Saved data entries
--*--

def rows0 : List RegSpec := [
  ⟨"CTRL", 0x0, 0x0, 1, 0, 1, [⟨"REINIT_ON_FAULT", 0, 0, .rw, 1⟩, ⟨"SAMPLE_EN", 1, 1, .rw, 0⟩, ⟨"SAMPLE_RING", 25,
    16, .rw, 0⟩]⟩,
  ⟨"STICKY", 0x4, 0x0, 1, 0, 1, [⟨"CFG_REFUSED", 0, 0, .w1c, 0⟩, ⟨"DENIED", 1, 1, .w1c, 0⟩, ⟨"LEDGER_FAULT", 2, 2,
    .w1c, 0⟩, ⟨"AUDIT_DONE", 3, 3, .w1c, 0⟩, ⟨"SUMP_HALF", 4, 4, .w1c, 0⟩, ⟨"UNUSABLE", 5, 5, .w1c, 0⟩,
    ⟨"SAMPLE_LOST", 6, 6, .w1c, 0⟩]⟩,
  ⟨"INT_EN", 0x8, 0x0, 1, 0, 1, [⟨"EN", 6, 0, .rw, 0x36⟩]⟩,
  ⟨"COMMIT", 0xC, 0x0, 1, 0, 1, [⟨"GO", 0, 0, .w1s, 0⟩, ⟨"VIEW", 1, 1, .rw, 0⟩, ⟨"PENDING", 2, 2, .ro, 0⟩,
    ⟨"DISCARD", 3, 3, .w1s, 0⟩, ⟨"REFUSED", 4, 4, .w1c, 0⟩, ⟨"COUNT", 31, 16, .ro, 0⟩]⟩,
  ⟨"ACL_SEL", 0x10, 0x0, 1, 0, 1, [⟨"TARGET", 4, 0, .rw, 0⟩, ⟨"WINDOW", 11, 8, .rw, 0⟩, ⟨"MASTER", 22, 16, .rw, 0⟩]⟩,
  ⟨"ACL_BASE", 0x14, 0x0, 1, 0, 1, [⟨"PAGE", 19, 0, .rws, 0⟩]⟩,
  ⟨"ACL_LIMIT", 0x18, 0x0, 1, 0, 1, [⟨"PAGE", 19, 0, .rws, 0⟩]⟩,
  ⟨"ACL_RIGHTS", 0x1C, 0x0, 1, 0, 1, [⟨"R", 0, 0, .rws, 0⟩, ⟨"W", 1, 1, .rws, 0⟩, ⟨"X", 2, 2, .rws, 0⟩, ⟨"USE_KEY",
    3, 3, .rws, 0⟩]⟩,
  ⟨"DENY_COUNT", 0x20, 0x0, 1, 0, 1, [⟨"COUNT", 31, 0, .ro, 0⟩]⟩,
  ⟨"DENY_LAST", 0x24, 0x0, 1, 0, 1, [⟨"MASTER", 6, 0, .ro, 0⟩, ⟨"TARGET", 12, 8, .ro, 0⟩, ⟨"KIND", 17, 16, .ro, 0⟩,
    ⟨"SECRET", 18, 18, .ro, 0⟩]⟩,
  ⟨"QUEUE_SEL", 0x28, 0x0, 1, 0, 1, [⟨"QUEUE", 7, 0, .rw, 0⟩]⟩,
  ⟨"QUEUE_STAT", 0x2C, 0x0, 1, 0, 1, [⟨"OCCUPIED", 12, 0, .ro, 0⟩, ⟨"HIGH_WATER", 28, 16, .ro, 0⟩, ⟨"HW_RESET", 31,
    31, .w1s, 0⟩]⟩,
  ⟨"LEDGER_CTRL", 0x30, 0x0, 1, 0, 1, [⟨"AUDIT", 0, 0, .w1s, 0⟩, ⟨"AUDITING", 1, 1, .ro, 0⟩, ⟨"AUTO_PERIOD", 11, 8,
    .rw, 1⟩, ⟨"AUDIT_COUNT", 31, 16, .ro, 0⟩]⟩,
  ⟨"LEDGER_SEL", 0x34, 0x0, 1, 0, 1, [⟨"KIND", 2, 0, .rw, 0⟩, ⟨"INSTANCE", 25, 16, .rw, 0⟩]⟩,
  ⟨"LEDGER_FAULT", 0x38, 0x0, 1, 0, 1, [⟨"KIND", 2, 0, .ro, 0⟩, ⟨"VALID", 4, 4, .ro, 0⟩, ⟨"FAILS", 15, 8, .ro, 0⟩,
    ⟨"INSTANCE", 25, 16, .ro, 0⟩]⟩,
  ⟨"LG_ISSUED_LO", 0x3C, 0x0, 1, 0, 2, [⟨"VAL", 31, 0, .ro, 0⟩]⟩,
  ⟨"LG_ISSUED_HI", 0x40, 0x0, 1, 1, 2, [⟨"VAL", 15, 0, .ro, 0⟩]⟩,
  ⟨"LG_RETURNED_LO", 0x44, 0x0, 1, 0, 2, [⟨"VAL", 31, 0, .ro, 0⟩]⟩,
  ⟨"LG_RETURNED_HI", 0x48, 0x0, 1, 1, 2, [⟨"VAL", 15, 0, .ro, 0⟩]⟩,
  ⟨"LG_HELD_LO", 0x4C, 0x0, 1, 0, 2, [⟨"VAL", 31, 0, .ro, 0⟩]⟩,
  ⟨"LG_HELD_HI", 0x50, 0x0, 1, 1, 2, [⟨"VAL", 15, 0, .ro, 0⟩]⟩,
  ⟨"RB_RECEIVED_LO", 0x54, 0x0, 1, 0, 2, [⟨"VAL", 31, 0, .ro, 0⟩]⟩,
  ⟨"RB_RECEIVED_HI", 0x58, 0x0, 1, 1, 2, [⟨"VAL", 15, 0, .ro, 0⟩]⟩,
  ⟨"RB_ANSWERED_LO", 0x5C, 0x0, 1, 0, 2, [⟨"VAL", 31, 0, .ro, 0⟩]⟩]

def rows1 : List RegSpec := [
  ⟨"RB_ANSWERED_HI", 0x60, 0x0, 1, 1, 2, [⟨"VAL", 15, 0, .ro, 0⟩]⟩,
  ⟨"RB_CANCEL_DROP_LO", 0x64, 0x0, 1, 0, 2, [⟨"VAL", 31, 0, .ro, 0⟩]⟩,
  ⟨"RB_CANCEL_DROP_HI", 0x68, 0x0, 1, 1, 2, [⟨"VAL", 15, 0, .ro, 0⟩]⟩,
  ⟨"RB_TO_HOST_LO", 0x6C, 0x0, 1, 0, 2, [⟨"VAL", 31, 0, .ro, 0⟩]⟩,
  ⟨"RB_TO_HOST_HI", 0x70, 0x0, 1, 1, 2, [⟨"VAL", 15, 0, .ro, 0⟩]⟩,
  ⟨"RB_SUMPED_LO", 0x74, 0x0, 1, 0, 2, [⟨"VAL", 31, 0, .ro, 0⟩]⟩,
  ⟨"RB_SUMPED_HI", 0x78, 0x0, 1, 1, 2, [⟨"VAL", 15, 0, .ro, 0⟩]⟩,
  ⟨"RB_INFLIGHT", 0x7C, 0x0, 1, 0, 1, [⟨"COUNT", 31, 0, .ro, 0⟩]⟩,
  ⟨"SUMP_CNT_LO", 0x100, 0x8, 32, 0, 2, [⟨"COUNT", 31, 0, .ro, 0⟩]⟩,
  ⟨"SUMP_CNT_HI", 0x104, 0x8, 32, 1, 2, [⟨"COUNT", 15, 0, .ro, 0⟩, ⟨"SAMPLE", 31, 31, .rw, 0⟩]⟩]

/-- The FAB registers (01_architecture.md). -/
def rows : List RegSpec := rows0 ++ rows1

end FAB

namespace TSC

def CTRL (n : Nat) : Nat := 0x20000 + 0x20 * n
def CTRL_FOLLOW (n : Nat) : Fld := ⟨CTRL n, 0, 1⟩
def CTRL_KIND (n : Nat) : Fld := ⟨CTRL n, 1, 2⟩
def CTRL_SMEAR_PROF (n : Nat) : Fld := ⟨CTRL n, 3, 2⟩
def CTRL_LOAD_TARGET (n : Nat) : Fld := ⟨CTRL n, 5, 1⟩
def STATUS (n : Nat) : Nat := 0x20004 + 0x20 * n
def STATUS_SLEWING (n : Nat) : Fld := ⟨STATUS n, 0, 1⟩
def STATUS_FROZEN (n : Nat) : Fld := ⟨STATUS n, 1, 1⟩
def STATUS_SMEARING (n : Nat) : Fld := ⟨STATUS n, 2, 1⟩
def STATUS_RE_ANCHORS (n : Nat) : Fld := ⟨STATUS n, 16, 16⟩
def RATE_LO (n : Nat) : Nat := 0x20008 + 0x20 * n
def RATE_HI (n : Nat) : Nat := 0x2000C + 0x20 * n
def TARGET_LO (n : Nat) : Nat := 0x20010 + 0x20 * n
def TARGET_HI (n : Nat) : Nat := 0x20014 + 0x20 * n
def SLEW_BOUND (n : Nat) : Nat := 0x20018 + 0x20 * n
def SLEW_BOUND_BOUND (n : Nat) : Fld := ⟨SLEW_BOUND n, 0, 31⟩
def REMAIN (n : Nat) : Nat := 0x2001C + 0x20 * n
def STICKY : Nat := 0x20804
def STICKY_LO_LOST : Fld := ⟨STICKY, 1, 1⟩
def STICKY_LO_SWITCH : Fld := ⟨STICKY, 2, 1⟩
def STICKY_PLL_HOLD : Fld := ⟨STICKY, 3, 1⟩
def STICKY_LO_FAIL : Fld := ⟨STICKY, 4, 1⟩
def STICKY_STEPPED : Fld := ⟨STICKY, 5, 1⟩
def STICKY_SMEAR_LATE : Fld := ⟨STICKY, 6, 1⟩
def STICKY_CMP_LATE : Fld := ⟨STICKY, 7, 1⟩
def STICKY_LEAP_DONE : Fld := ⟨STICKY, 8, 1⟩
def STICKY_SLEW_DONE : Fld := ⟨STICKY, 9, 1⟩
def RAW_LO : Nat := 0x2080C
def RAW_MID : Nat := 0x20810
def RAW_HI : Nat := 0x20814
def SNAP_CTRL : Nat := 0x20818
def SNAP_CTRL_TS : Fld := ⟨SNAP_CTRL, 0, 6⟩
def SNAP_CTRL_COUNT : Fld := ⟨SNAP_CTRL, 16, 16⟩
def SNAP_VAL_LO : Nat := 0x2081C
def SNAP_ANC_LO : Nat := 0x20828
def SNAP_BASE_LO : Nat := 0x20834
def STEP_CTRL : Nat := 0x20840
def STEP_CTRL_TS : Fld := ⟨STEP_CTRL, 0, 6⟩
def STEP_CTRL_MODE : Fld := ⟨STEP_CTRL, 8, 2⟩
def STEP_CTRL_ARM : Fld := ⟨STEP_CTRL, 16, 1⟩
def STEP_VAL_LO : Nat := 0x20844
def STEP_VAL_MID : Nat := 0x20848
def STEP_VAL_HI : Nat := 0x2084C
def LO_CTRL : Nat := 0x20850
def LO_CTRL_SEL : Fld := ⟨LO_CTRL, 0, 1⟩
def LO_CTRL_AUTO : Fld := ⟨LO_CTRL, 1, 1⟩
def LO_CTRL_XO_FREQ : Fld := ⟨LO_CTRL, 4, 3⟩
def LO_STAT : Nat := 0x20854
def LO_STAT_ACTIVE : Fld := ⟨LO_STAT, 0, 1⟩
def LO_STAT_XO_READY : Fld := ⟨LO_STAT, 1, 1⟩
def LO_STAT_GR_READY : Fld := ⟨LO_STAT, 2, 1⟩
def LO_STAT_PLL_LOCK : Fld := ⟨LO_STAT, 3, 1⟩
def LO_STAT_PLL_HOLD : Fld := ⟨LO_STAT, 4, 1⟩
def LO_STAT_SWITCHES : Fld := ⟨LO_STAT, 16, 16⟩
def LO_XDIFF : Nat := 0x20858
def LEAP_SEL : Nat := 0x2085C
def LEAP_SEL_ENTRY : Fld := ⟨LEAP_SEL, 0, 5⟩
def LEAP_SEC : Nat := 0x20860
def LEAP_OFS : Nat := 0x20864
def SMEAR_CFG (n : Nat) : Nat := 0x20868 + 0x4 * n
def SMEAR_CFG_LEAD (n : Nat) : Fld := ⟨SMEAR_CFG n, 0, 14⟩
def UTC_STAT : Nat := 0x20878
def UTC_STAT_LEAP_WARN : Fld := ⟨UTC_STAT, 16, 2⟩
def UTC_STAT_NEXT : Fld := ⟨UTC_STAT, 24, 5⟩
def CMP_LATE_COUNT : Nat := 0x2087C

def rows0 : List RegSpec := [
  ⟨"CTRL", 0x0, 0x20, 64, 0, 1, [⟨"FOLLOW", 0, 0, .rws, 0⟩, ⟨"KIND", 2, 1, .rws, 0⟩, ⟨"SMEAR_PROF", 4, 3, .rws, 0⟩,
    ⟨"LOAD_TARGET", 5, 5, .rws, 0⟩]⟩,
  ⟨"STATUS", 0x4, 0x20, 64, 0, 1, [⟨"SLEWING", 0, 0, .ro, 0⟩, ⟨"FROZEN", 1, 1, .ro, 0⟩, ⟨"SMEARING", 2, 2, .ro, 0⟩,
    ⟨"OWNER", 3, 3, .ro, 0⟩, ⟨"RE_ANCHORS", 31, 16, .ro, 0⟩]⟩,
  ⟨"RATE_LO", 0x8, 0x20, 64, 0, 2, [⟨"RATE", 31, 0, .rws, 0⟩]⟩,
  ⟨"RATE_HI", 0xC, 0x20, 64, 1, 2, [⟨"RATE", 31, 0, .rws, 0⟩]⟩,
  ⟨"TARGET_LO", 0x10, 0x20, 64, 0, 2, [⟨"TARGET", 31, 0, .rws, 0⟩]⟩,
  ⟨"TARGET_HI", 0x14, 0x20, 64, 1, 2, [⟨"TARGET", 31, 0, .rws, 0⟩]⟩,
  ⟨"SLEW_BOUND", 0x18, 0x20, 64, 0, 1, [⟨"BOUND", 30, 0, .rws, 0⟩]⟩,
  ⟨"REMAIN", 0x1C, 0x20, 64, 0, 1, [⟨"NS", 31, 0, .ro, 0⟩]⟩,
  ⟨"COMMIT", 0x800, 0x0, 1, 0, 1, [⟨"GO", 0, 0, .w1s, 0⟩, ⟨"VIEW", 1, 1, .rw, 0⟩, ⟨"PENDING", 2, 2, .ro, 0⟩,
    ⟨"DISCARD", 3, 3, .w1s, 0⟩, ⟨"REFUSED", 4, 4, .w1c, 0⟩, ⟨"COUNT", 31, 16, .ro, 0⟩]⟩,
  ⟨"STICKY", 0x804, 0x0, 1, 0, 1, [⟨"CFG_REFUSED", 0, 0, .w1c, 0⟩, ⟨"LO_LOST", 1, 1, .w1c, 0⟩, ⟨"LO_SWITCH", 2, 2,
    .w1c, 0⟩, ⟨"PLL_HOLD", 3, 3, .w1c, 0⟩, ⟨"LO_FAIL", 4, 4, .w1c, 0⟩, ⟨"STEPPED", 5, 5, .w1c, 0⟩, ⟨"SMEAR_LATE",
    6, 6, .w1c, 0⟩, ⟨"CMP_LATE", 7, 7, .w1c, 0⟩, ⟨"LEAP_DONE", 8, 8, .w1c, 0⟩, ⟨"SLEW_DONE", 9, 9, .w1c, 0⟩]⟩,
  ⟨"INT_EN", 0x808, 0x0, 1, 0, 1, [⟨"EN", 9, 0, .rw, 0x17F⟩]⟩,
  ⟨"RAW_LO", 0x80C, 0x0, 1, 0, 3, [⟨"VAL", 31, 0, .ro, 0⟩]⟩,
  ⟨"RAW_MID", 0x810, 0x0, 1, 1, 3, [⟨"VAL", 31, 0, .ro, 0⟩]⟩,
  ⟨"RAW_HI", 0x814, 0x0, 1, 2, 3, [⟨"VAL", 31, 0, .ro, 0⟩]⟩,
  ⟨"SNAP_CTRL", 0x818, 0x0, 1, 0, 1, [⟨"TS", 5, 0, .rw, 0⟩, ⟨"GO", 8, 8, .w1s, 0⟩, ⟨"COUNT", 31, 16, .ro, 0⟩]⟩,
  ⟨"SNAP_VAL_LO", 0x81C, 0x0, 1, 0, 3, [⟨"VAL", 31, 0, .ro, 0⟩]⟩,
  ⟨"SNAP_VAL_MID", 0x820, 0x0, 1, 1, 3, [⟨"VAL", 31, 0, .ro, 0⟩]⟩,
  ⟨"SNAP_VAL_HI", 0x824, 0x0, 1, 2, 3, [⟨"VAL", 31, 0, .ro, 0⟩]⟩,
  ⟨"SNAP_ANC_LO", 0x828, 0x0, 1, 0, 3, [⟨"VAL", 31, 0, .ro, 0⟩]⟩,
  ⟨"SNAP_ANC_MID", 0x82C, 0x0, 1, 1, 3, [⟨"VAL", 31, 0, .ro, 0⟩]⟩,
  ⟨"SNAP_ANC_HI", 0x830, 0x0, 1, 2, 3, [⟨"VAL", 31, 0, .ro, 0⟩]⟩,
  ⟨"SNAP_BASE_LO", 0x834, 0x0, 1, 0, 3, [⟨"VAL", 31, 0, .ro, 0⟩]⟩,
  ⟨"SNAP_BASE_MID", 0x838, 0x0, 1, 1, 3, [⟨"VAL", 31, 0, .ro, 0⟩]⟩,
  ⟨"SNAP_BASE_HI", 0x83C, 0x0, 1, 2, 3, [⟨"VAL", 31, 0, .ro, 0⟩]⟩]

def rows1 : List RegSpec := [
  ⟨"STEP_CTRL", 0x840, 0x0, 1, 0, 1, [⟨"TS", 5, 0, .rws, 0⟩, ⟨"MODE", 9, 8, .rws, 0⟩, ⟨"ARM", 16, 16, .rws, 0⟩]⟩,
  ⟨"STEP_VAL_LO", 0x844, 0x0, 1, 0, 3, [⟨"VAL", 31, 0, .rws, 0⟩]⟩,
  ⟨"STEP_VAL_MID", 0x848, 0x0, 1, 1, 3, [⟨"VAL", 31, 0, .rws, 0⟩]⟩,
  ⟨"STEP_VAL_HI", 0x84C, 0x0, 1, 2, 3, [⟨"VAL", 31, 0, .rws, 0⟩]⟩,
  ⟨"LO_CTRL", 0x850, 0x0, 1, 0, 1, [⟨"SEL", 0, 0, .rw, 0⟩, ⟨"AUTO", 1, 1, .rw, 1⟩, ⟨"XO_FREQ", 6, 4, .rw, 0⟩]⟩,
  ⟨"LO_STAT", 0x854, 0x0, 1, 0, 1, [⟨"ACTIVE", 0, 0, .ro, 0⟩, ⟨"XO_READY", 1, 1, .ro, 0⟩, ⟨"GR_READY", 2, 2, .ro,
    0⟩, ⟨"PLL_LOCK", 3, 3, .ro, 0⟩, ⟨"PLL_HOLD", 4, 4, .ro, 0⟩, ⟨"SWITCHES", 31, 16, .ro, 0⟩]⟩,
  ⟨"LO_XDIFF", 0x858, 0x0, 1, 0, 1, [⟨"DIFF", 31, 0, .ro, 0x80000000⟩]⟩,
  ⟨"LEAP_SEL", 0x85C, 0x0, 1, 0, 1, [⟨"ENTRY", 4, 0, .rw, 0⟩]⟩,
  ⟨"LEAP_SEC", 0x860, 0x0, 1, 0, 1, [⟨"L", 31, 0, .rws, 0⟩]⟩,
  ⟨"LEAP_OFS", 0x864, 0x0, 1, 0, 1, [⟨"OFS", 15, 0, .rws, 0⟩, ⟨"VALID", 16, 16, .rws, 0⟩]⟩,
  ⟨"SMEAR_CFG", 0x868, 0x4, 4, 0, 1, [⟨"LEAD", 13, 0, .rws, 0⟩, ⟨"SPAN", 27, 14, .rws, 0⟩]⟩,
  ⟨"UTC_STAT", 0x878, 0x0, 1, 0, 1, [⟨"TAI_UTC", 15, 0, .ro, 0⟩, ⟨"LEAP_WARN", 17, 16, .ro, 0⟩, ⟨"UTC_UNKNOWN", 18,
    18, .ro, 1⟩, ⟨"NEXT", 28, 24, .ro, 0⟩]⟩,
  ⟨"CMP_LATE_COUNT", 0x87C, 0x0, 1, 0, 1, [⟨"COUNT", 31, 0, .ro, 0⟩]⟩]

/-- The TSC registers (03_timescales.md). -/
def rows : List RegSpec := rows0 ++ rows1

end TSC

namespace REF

--*--

▶ WHAT IS REQUIRED
Retype only this portion of the data above: the line containing "def STICKY_LO_FAIL : Fld := ⟨STICKY, 4, 1⟩", the line containing "def LO_STAT_ACTIVE : Fld := ⟨LO_STAT, 0, 1⟩", and all lines between them, exactly.

▶ ANSWER SPACE
def STICKY_LO_FAIL : Fld := ⟨STICKY, 4, 1⟩
def STICKY_STEPPED : Fld := ⟨STICKY, 5, 1⟩
def STICKY_SMEAR_LATE : Fld := ⟨STICKY, 6, 1⟩
def STICKY_CMP_LATE : Fld := ⟨STICKY, 7, 1⟩
def STICKY_LEAP_DONE : Fld := ⟨STICKY, 8, 1⟩
def STICKY_SLEW_DONE : Fld := ⟨STICKY, 9, 1⟩
def RAW_LO : Nat := 0x2080C
def RAW_MID : Nat := 0x20810
def RAW_HI : Nat := 0x20814
def SNAP_CTRL : Nat := 0x20818
def SNAP_CTRL_TS : Fld := ⟨SNAP_CTRL, 0, 6⟩
def SNAP_CTRL_COUNT : Fld := ⟨SNAP_CTRL, 16, 16⟩
def SNAP_VAL_LO : Nat := 0x2081C
def SNAP_ANC_LO : Nat := 0x20828
def SNAP_BASE_LO : Nat := 0x20834
def STEP_CTRL : Nat := 0x20840
def STEP_CTRL_TS : Fld := ⟨STEP_CTRL, 0, 6⟩
def STEP_CTRL_MODE : Fld := ⟨STEP_CTRL, 8, 2⟩
def STEP_CTRL_ARM : Fld := ⟨STEP_CTRL, 16, 1⟩
def STEP_VAL_LO : Nat := 0x20844
def STEP_VAL_MID : Nat := 0x20848
def STEP_VAL_HI : Nat := 0x2084C
def LO_CTRL : Nat := 0x20850
def LO_CTRL_SEL : Fld := ⟨LO_CTRL, 0, 1⟩
def LO_CTRL_AUTO : Fld := ⟨LO_CTRL, 1, 1⟩
def LO_CTRL_XO_FREQ : Fld := ⟨LO_CTRL, 4, 3⟩
def LO_STAT : Nat := 0x20854
def LO_STAT_ACTIVE : Fld := ⟨LO_STAT, 0, 1⟩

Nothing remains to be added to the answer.